Values and Scores

Figure 1: Scorecard with Top-Level MQM Error Types

The scorecard can be confusing on first glance. It is important to understand the different values entered on the scorecard, how an evaluator uses the card, and how the math functions produce the Overall Quality Score.

Scorecard Model Calculation Values

The following values play major roles in the translation quality scorecards. The abbreviations listed here are sometimes used when discussing formal equations.

Evaluation Word Count / EWC

The evaluation word count is the word count of the text chosen for evaluation. The EWC can include the complete text or just a sample selection of text segments. EWC is used in the calculation of the Overall Quality Score (OQS). The word count according to the ASTM standard is usually based on the source content.
Note: ISO 5060 cites the option to use character counts instead of word counts, or to use line counts that assume uniform characters per line. These approaches accommodate languages that sometimes have dramatically different word counts. ISO 5060 also focuses on count values for target language content counts.

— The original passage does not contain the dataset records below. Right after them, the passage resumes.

-- ==== Sys2Proof/Certificates/Slice0/Obligations.lean ====
section
/-! DEFINITION. The statements for the provers. -/
open Sys2Proof Sys2Proof.Machine

/-! ### Encoding -/

/-- Decoding what the encoder writes gives the instruction back, every operand at every value (30_encoding.md R82, R83,
R92). -/
def Obligations.EncodedInstructionsDecodeToThemselves : Prop :=
  ∀ i : Instr, decodeTableWord (encode i).1 (encode i).2 = some i

/-- A command word has one meaning: it is the word that the encoder writes for what it decodes to, so no bit of it is
ignored (30_encoding.md R82, R83, R87). -/
def Obligations.DecodedWordsAreEncodedWords : Prop :=
  ∀ (w : U32) (i : Instr), decode w = .command i → encodeCommand i = some w

/-- The example words of the table of 30_encoding.md R83 stand for the commands beside them, and the rows of 30_encoding.md R92
for the services. -/
def Obligations.ExampleWordsDecode : Prop :=
  decode 0x00000000#32 = .command .nop ∧ decode 0x10040000#32 = .command (.register 4#8) ∧
  decode 0x20020000#32 = .command (.release 2#8) ∧ decode 0x30020BB8#32 = .command (.setdelay 2#8 3000#16) ∧
  decode 0x40020000#32 = .command (.getdelay 2#8) ∧ decode 0x50000000#32 = .command .getsemi ∧
  decode 0x60000000#32 = .command .getfreq ∧ decode 0x70000001#32 = .command (.setfmode 1#2) ∧
  decode 0x80000005#32 = .command (.wreg 0#8 5#16) ∧ decode 0x90040000#32 = .command (.rreg 4#8) ∧
  decode 0xA0000000#32 = .command .measure ∧ decode 0xB0010000#32 = .command (.getchan 1#8) ∧
  decodeRequest 0b10#2 = some .svcZc ∧ decodeRequest 0b11#2 = some .svcZc ∧ decodeRequest 0b01#2 = some .svcTmr

/-- 30_encoding.md R86: the step that takes a word with a reserved opcode answers ERR_BAD_OP whatever the other bits, and
changes nothing. That the word comes from the queue of inputs and the answer stands on the response port is the model's
choice (log 2, 6). -/
def Obligations.ReservedOpcodesAnswerBadOp : Prop :=
  ∀ (s : State) (w : U32) (rest : List Event), s.inputs = .cmd w :: rest → 0xC ≤ w.toNat / 2 ^ 28 →
    step s = .next { s with inputs := rest, resp := some ⟨.errBadOp, 0#32⟩ }

/-- 30_encoding.md R87: for each opcode the bits that must be zero (`Z`, and `A`, `B`, `B[15:2]` where the command does
not use them); the step that takes a word with one of them set answers ERR_BAD_ARG and changes nothing, and the all-zero
word is the only one executed as a no-op. That the word comes from the queue of inputs and the answer stands on the
response port is the model's choice (log 2, 6). -/
def Obligations.MustBeZeroBitsAnswerBadArg : Prop :=
  (∀ (s : State) (w mbz : U32) (rest : List Event), s.inputs = .cmd w :: rest →
    (w.toNat / 2 ^ 28, mbz) ∈
      [(0x0, 0x0FFFFFFF#32), (0x1, 0x0F00FFFF#32), (0x2, 0x0F00FFFF#32), (0x3, 0x0F000000#32), (0x4, 0x0F00FFFF#32),
        (0x5, 0x0FFFFFFF#32), (0x6, 0x0FFFFFFF#32), (0x7, 0x0FFFFFFC#32), (0x8, 0x0F000000#32), (0x9, 0x0F00FFFF#32),
        (0xA, 0x0FFFFFFF#32), (0xB, 0x0F00FFFF#32)] →
    w &&& mbz ≠ 0#32 → step s = .next { s with inputs := rest, resp := some ⟨.errBadArg, 0#32⟩ }) ∧
  ∀ w : U32, decode w = .command .nop ↔ w = 0#32

/-- 30_encoding.md R84: the status codes; the codes 6 to 15 are never produced. -/
def Obligations.StatusCodesAreThoseOfTheTable : Prop :=
  statusCode .ok = 0#4 ∧ statusCode .errCapacity = 1#4 ∧ statusCode .errBadId = 2#4 ∧ statusCode .errBadOp = 3#4 ∧
  statusCode .errBadArg = 4#4 ∧ statusCode .errBadReg = 5#4 ∧ ∀ st, (statusCode st).toNat < 6

/-! ### How a step is taken -/

/-- When the next input is a command word that decodes to `i`, the step is `exec` of `i` with that input taken
(30_encoding.md R80; the queue of inputs is the model's, log 2). -/
def Obligations.StepRunsTheDecodedCommand : Prop :=
  ∀ (s : State) (w : U32) (rest : List Event) (i : Instr),
    s.inputs = .cmd w :: rest → decode w = .command i → step s = exec i { s with inputs := rest }

/-- 60_exceptions.md R220: the arbiter enables SVC_ZC when ZC_PEND = 1, SVC_TMR when only TMR_PEND = 1, nothing
otherwise. -/
def Obligations.ArbiterServesZeroCrossFirst : Prop :=
  ∀ s : State,
    (s.zcPend = true → arbiter s = some .svcZc) ∧
    (s.zcPend = false → s.tmrPend = true → arbiter s = some .svcTmr) ∧
    (s.zcPend = false → s.tmrPend = false → arbiter s = none)

/-- How the step follows the environment's inputs: the model's choices of log 2 (the queue), 3 (no input), 4 (a TICK
that the latency bound forbids waits for the service), 5 (a service that nothing enables) and 6 (the response port). With
`StepRunsTheDecodedCommand` it covers every input. -/
def Obligations.StepFollowsTheInputs : Prop :=
  ∀ (s : State) (rest : List Event),
    (∀ v, s.inputs = .zcin v :: rest → step s = .next (zcin v { s with inputs := rest })) ∧
    (∀ v, s.inputs = .reset v :: rest → step s = .next (resetStep v { s with inputs := rest })) ∧
    (∀ w e, s.inputs = .cmd w :: rest → decode w = .rejected e →
      step s = .next { s with inputs := rest, resp := some ⟨decodeStatus e, 0#32⟩ }) ∧
    (∀ i, s.inputs = .svc :: rest → arbiter s = some i → step s = exec i { s with inputs := rest }) ∧
    (s.inputs = .svc :: rest → arbiter s = none → step s = .next { s with inputs := rest }) ∧
    (s.inputs = .tick :: rest → tickEnabled s = true → step s = .next (tick { s with inputs := rest })) ∧
    (∀ i, s.inputs = .tick :: rest → tickEnabled s = false → arbiter s = some i → step s = exec i s) ∧
    (∀ i, s.inputs = [] → arbiter s = some i → step s = exec i s) ∧
    (s.inputs = [] → arbiter s = none → step s = .next (tick s))

/-- Every word gets exactly one response in its own step, and whatever the word, a response other than OK has datum 0
and nothing else changed (30_encoding.md R80, R81, R84; the response port and the queue are the model's, log 2, 6). -/
def Obligations.EveryCommandWordIsAnswered : Prop :=
  ∀ (s : State) (w : U32) (rest : List Event), s.inputs = .cmd w :: rest →
    ∃ t r, step s = .next t ∧ t.inputs = rest ∧ t.resp = some r ∧
      (r.status ≠ .ok → r.data = 0#32 ∧ t = { s with inputs := rest, resp := some r })

/-- 60_exceptions.md R212: no step stops, so no run stops, from any state whatever. -/
def Obligations.EveryRunGoesOn : Prop :=
  ∀ (k : Nat) (s : State), GoesOn k s

/-! ### Channel Registry commands -/

/-- 40_registry_commands.md R106: the all-zero word is the only NOP, and it answers OK and changes nothing. -/
def Obligations.NopAnswersOk : Prop :=
  (∀ w : U32, decode w = .command .nop ↔ w = 0#32) ∧
  ∀ s : State, exec .nop s = .next { s with resp := some ⟨.ok, 0#32⟩ }

/-- 40_registry_commands.md R101: the encoding, the pin check, the full registry, and the lowest free slot claimed at
never; no other slot and nothing else changes. -/
def Obligations.RegisterTakesTheLowestFreeSlot : Prop :=
  (∀ (w : U32) (pin : U8),
    decode w = .command (.register pin) ↔ w &&& 0xFF00FFFF#32 = 0x10000000#32 ∧ w.extractLsb' 16 8 = pin) ∧
  ∀ (s : State) (pin : U8),
    (s.numPins ≤ pin.toNat → exec (.register pin) s = .next { s with resp := some ⟨.errBadArg, 0#32⟩ }) ∧
    (pin.toNat < s.numPins → (∀ c ∈ s.chans, c.active = true) →
      exec (.register pin) s = .next { s with resp := some ⟨.errCapacity, 0#32⟩ }) ∧
    (pin.toNat < s.numPins → ∀ (i : Nat) (c : Slot), s.chans[i]? = some c → c.active = false →
      (∀ j d, j < i → s.chans[j]? = some d → d.active = true) →
      exec (.register pin) s = .next { s with
        chans := s.chans.set i { pin := pin, delay := 0xFFFF#16, active := true, fired := false }
        resp := some ⟨.ok, BitVec.ofNat 32 i⟩ })

/-- 40_registry_commands.md R102: the encoding, the bad id, and a slot freed by its ACTIVE bit alone: no gate line, no
timer, no other field of the slot. -/
def Obligations.ReleaseFreesTheSlot : Prop :=
  (∀ (w : U32) (id : U8),
    decode w = .command (.release id) ↔ w &&& 0xFF00FFFF#32 = 0x20000000#32 ∧ w.extractLsb' 16 8 = id) ∧
  ∀ (s : State) (id : U8),
    ((∀ c, s.chans[id.toNat]? = some c → c.active = false) →
      exec (.release id) s = .next { s with resp := some ⟨.errBadId, 0#32⟩ }) ∧
    (∀ c, s.chans[id.toNat]? = some c → c.active = true →
      exec (.release id) s = .next { s with
        chans := s.chans.set id.toNat { c with active := false }
        resp := some ⟨.ok, 0#32⟩ })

Reference Word Count / RWC

The reference word count is an “arbitrary number of words” in a hypothetical reference evaluation text. This uniform word count is used so implementers can compare results across different projects. It is often set at 1000 because this value simplifies the process of establishing meaningful scores that are comparable and look like familiar percentages. Cell C17 in the scorecard in Figure 1 exhibits the value for the reference word count.

Maximum Score Value / MSV

The maximum score value of 100 is also an arbitrary value designed to manipulate the overall quality score to shift its value into a range which is easier to understand because it converts the score to a percentage-like value. Cell C19 in the scorecard shown in Figure 1 shows this value for the maximum score value.

The MQM-Core Error Typology lists and classifies different kinds of errors, which are identified by error type names and definitions, and are organized hierarchically.
In the scorecard, error type names are listed in the Error Types column (Column B) and associated with Error Type Numbers (ET Nos).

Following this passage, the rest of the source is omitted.